* **Task description**
Please write out the data exactly, line by line.

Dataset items
/-- R126, R127: with an image loaded, any number of ticks answers a next state, and a tick does nothing in the fault state and in
no other (that it does something elsewhere rests on the model's count of samples, log 1; the refusal without an image on log 3). -/
def Obligations.NeverHalts : Prop :=
  (∀ k (s : State), s.romLen ≠ 0 → ∃ t, core.run k s = .next t) ∧
  (∀ s : State, s.romLen ≠ 0 → ∃ t, step s = .next t ∧ (t = s ↔ s.fault = 1#1)) ∧
  ∀ s : State, s.romLen = 0 → s.fault = 0#1 → step s = .refused .noImage

/-- R127 (decision D12): once FAULT = 1, no number of ticks changes anything. -/
def Obligations.FaultStateIsSticky : Prop :=
  ∀ k (s : State), s.fault = 1#1 → core.run k s = .next s

/-- R117, R124, R213 (decision D12, log 5): a step that raises writes no register, latch, memory or plane, and its tick makes no
pixel write, swap, render or pulse: beside the fault status only the host's side of the input port (log 1) differs. Raising is
read as a next state with FAULT = 1 (log 4), here a premise; what a raising tick records is said by LdmPastImageFaults and
TakingFaultRecordsIt. -/
def Obligations.FaultingTickWritesNothing : Prop :=
  (∀ i (s t : State), exec i s = .next t → s.fault = 0#1 → t.fault = 1#1 →
    t = { s with fault := 1#1, faultKind := t.faultKind, faultAddr := t.faultAddr }) ∧
  ∀ s t : State, step s = .next t → s.fault = 0#1 → t.fault = 1#1 →
    t = { s with fault := 1#1, faultKind := t.faultKind, faultAddr := t.faultAddr, inputs := t.inputs, samples := t.samples } ∧
    MemoryUnchanged s t ∧ ∀ a, t.frontColor a = s.frontColor a

/-- R44, R210 to R213 (decision D12): what taking each error records, and that it changes nothing else. -/
def Obligations.TakingFaultRecordsIt : Prop :=
  (∀ sp a (s : State), (s.takeFault (.outOfRange sp a)).faultKind = 1#2 ∧
    (s.takeFault (.outOfRange sp a)).faultAddr.toNat = a % 256) ∧
  (∀ opc (s : State), (s.takeFault (.decodeError opc)).faultKind = 2#2 ∧
    (s.takeFault (.decodeError opc)).faultAddr.toNat = opc.toNat) ∧
  ∀ e (s : State), (s.takeFault e).fault = 1#1 ∧
    s.takeFault e = { s with fault := 1#1, faultKind := (s.takeFault e).faultKind, faultAddr := (s.takeFault e).faultAddr }

/-- R122, R134, R212 (derived; decisions D3, D12): in a run only LDM with OPD ≥ N raises a fault, OutOfRange at 2·OPD, and PC
still holds its slot. -/
def Obligations.OnlyLdmFaults : Prop :=
  ∀ s t : State, s.Ready → s.fault = 0#1 → step s = .next t → t.fault = 1#1 →
    ∃ cw imm opd, SlotAt s cw imm ∧ decodeSlot cw imm = .ldm opd ∧ s.slots ≤ opd.toNat ∧
      t.faultKind = 1#2 ∧ t.faultAddr.toNat = 2 * opd.toNat ∧ t.pc = s.pc

/-! ### Invariants and runs -/

/-- Every tick keeps the invariant: a legal ROM length, PC a slot, JMP at most N, a zero RAM, memories in canonical form, and a
fault status a run can reach (R9, R36, R44, R64, R93, R121, R194; derived, decisions D4, D6, D8, D12). -/
def Obligations.InvariantKeptByTick : Prop :=
  ∀ s t : State, s.Inv → step s = .next t → t.Inv

/-- The invariant holds at reset (with no image loaded, log 3). -/
def Obligations.InvariantAtReset : Prop := State.reset.Inv

/-- R121 (derived; decisions D4, D6): at the start of every step PC is a slot of the loaded image. -/
def Obligations.PcStaysInRange : Prop :=
  ∀ s t : State, s.Ready → step s = .next t → t.Ready

/-- R123 (derived): N slots, none of them JMPI, CALL, RET or STOP (and no LDM past the image, which would fault, R134), bring PC
from 0 back to 0 in exactly N ticks. -/
def Obligations.StraightCodeReturnsToSlotZero : Prop :=
  ∀ s : State, s.ImageLoaded → s.fault = 0#1 → s.pc = 0#8 →
    (∀ k cw imm, k < s.slots → s.romRead (2 * k) = .ok cw →
      (decodeSlot cw imm).opcode ∉ [.jmpi, .call, .ret, .stop] ∧
      ∀ opd, decodeSlot cw imm = .ldm opd → opd.toNat < s.slots) →
    ∃ t, core.run s.slots s = .next t ∧ t.pc = 0#8 ∧ t.fault = 0#1

/-! ### The display -/

/-- R172, R175, R184 (decisions D2, D9): after a completed tick, the one cell the new OUTW names in the plane that was back has
its colour unless OUTW is 0, every other cell of both planes is as before, and FRONT is inverted exactly if the new OUTBUF is
0xFF. -/
def Obligations.CompletedTickUpdatesDisplay : Prop :=
  ∀ s t : State, step s = .next t → s.fault = 0#1 → t.fault = 0#1 →
    (∀ p a, t.readColor p a =
      if t.outw ≠ 0#8 ∧ p = 1#1 - s.front ∧ a = pixelAddr t.outw then pixelColor t.outw else s.readColor p a) ∧
    t.front = if t.outbuf = 0xFF#8 then 1#1 - s.front else s.front

/-- R184, R185 (derived): no tick writes the plane that was front at its start, so without a swap the rendered colours stay. -/
def Obligations.FrontPlaneNeverWritten : Prop :=
  ∀ s t : State, step s = .next t → (∀ a, t.readColor s.front a = s.readColor s.front a) ∧
    (t.front = s.front → ∀ a, t.frontColor a = s.frontColor a)

/-- R175, R176: only the all-ones word swaps, a swap changes FRONT alone, and two swaps restore it. -/
def Obligations.SwapIsInvolution : Prop :=
  (∀ (s : State) c, s.maybeSwap c = if c = 0xFF#8 then { s with front := 1#1 - s.front } else s) ∧
  (∀ s : State, (s.maybeSwap 0xFF#8).front ≠ s.front) ∧ ∀ s : State, (s.maybeSwap 0xFF#8).maybeSwap 0xFF#8 = s

/-- R177: the write comes before the swap and the swap before the render, so a tick that does both renders the plane just written,
with the new pixel. -/
def Obligations.SwapShowsPixelJustWritten : Prop :=
  ∀ s t : State, step s = .next t → s.fault = 0#1 → t.fault = 0#1 → t.outbuf = 0xFF#8 →
    t.front = 1#1 - s.front ∧
    ∀ a, t.frontColor a =
      if t.outw ≠ 0#8 ∧ a = pixelAddr t.outw then pixelColor t.outw else s.readColor (1#1 - s.front) a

* **Problem solution**
/-- R126, R127: with an image loaded, any number of ticks answers a next state, and a tick does nothing in the fault state and in
no other (that it does something elsewhere rests on the model's count of samples, log 1; the refusal without an image on log 3). -/
def Obligations.NeverHalts : Prop :=
  (∀ k (s : State), s.romLen ≠ 0 → ∃ t, core.run k s = .next t) ∧
  (∀ s : State, s.romLen ≠ 0 → ∃ t, step s = .next t ∧ (t = s ↔ s.fault = 1#1)) ∧
  ∀ s : State, s.romLen = 0 → s.fault = 0#1 → step s = .refused .noImage

/-- R127 (decision D12): once FAULT = 1, no number of ticks changes anything. -/
def Obligations.FaultStateIsSticky : Prop :=
  ∀ k (s : State), s.fault = 1#1 → core.run k s = .next s

/-- R117, R124, R213 (decision D12, log 5): a step that raises writes no register, latch, memory or plane, and its tick makes no
pixel write, swap, render or pulse: beside the fault status only the host's side of the input port (log 1) differs. Raising is
read as a next state with FAULT = 1 (log 4), here a premise; what a raising tick records is said by LdmPastImageFaults and
TakingFaultRecordsIt. -/
def Obligations.FaultingTickWritesNothing : Prop :=
  (∀ i (s t : State), exec i s = .next t → s.fault = 0#1 → t.fault = 1#1 →
    t = { s with fault := 1#1, faultKind := t.faultKind, faultAddr := t.faultAddr }) ∧
  ∀ s t : State, step s = .next t → s.fault = 0#1 → t.fault = 1#1 →
    t = { s with fault := 1#1, faultKind := t.faultKind, faultAddr := t.faultAddr, inputs := t.inputs, samples := t.samples } ∧
    MemoryUnchanged s t ∧ ∀ a, t.frontColor a = s.frontColor a

/-- R44, R210 to R213 (decision D12): what taking each error records, and that it changes nothing else. -/
def Obligations.TakingFaultRecordsIt : Prop :=
  (∀ sp a (s : State), (s.takeFault (.outOfRange sp a)).faultKind = 1#2 ∧
    (s.takeFault (.outOfRange sp a)).faultAddr.toNat = a % 256) ∧
  (∀ opc (s : State), (s.takeFault (.decodeError opc)).faultKind = 2#2 ∧
    (s.takeFault (.decodeError opc)).faultAddr.toNat = opc.toNat) ∧
  ∀ e (s : State), (s.takeFault e).fault = 1#1 ∧
    s.takeFault e = { s with fault := 1#1, faultKind := (s.takeFault e).faultKind, faultAddr := (s.takeFault e).faultAddr }

/-- R122, R134, R212 (derived; decisions D3, D12): in a run only LDM with OPD ≥ N raises a fault, OutOfRange at 2·OPD, and PC
still holds its slot. -/
def Obligations.OnlyLdmFaults : Prop :=
  ∀ s t : State, s.Ready → s.fault = 0#1 → step s = .next t → t.fault = 1#1 →
    ∃ cw imm opd, SlotAt s cw imm ∧ decodeSlot cw imm = .ldm opd ∧ s.slots ≤ opd.toNat ∧
      t.faultKind = 1#2 ∧ t.faultAddr.toNat = 2 * opd.toNat ∧ t.pc = s.pc

/-! ### Invariants and runs -/

/-- Every tick keeps the invariant: a legal ROM length, PC a slot, JMP at most N, a zero RAM, memories in canonical form, and a
fault status a run can reach (R9, R36, R44, R64, R93, R121, R194; derived, decisions D4, D6, D8, D12). -/
def Obligations.InvariantKeptByTick : Prop :=
  ∀ s t : State, s.Inv → step s = .next t → t.Inv

/-- The invariant holds at reset (with no image loaded, log 3). -/
def Obligations.InvariantAtReset : Prop := State.reset.Inv

/-- R121 (derived; decisions D4, D6): at the start of every step PC is a slot of the loaded image. -/
def Obligations.PcStaysInRange : Prop :=
  ∀ s t : State, s.Ready → step s = .next t → t.Ready

/-- R123 (derived): N slots, none of them JMPI, CALL, RET or STOP (and no LDM past the image, which would fault, R134), bring PC
from 0 back to 0 in exactly N ticks. -/
def Obligations.StraightCodeReturnsToSlotZero : Prop :=
  ∀ s : State, s.ImageLoaded → s.fault = 0#1 → s.pc = 0#8 →
    (∀ k cw imm, k < s.slots → s.romRead (2 * k) = .ok cw →
      (decodeSlot cw imm).opcode ∉ [.jmpi, .call, .ret, .stop] ∧
      ∀ opd, decodeSlot cw imm = .ldm opd → opd.toNat < s.slots) →
    ∃ t, core.run s.slots s = .next t ∧ t.pc = 0#8 ∧ t.fault = 0#1

/-! ### The display -/

/-- R172, R175, R184 (decisions D2, D9): after a completed tick, the one cell the new OUTW names in the plane that was back has
its colour unless OUTW is 0, every other cell of both planes is as before, and FRONT is inverted exactly if the new OUTBUF is
0xFF. -/
def Obligations.CompletedTickUpdatesDisplay : Prop :=
  ∀ s t : State, step s = .next t → s.fault = 0#1 → t.fault = 0#1 →
    (∀ p a, t.readColor p a =
      if t.outw ≠ 0#8 ∧ p = 1#1 - s.front ∧ a = pixelAddr t.outw then pixelColor t.outw else s.readColor p a) ∧
    t.front = if t.outbuf = 0xFF#8 then 1#1 - s.front else s.front

/-- R184, R185 (derived): no tick writes the plane that was front at its start, so without a swap the rendered colours stay. -/
def Obligations.FrontPlaneNeverWritten : Prop :=
  ∀ s t : State, step s = .next t → (∀ a, t.readColor s.front a = s.readColor s.front a) ∧
    (t.front = s.front → ∀ a, t.frontColor a = s.frontColor a)

/-- R175, R176: only the all-ones word swaps, a swap changes FRONT alone, and two swaps restore it. -/
def Obligations.SwapIsInvolution : Prop :=
  (∀ (s : State) c, s.maybeSwap c = if c = 0xFF#8 then { s with front := 1#1 - s.front } else s) ∧
  (∀ s : State, (s.maybeSwap 0xFF#8).front ≠ s.front) ∧ ∀ s : State, (s.maybeSwap 0xFF#8).maybeSwap 0xFF#8 = s

/-- R177: the write comes before the swap and the swap before the render, so a tick that does both renders the plane just written,
with the new pixel. -/
def Obligations.SwapShowsPixelJustWritten : Prop :=
  ∀ s t : State, step s = .next t → s.fault = 0#1 → t.fault = 0#1 → t.outbuf = 0xFF#8 →
    t.front = 1#1 - s.front ∧
    ∀ a, t.frontColor a =
      if t.outw ≠ 0#8 ∧ a = pixelAddr t.outw then pixelColor t.outw else s.readColor (1#1 - s.front) a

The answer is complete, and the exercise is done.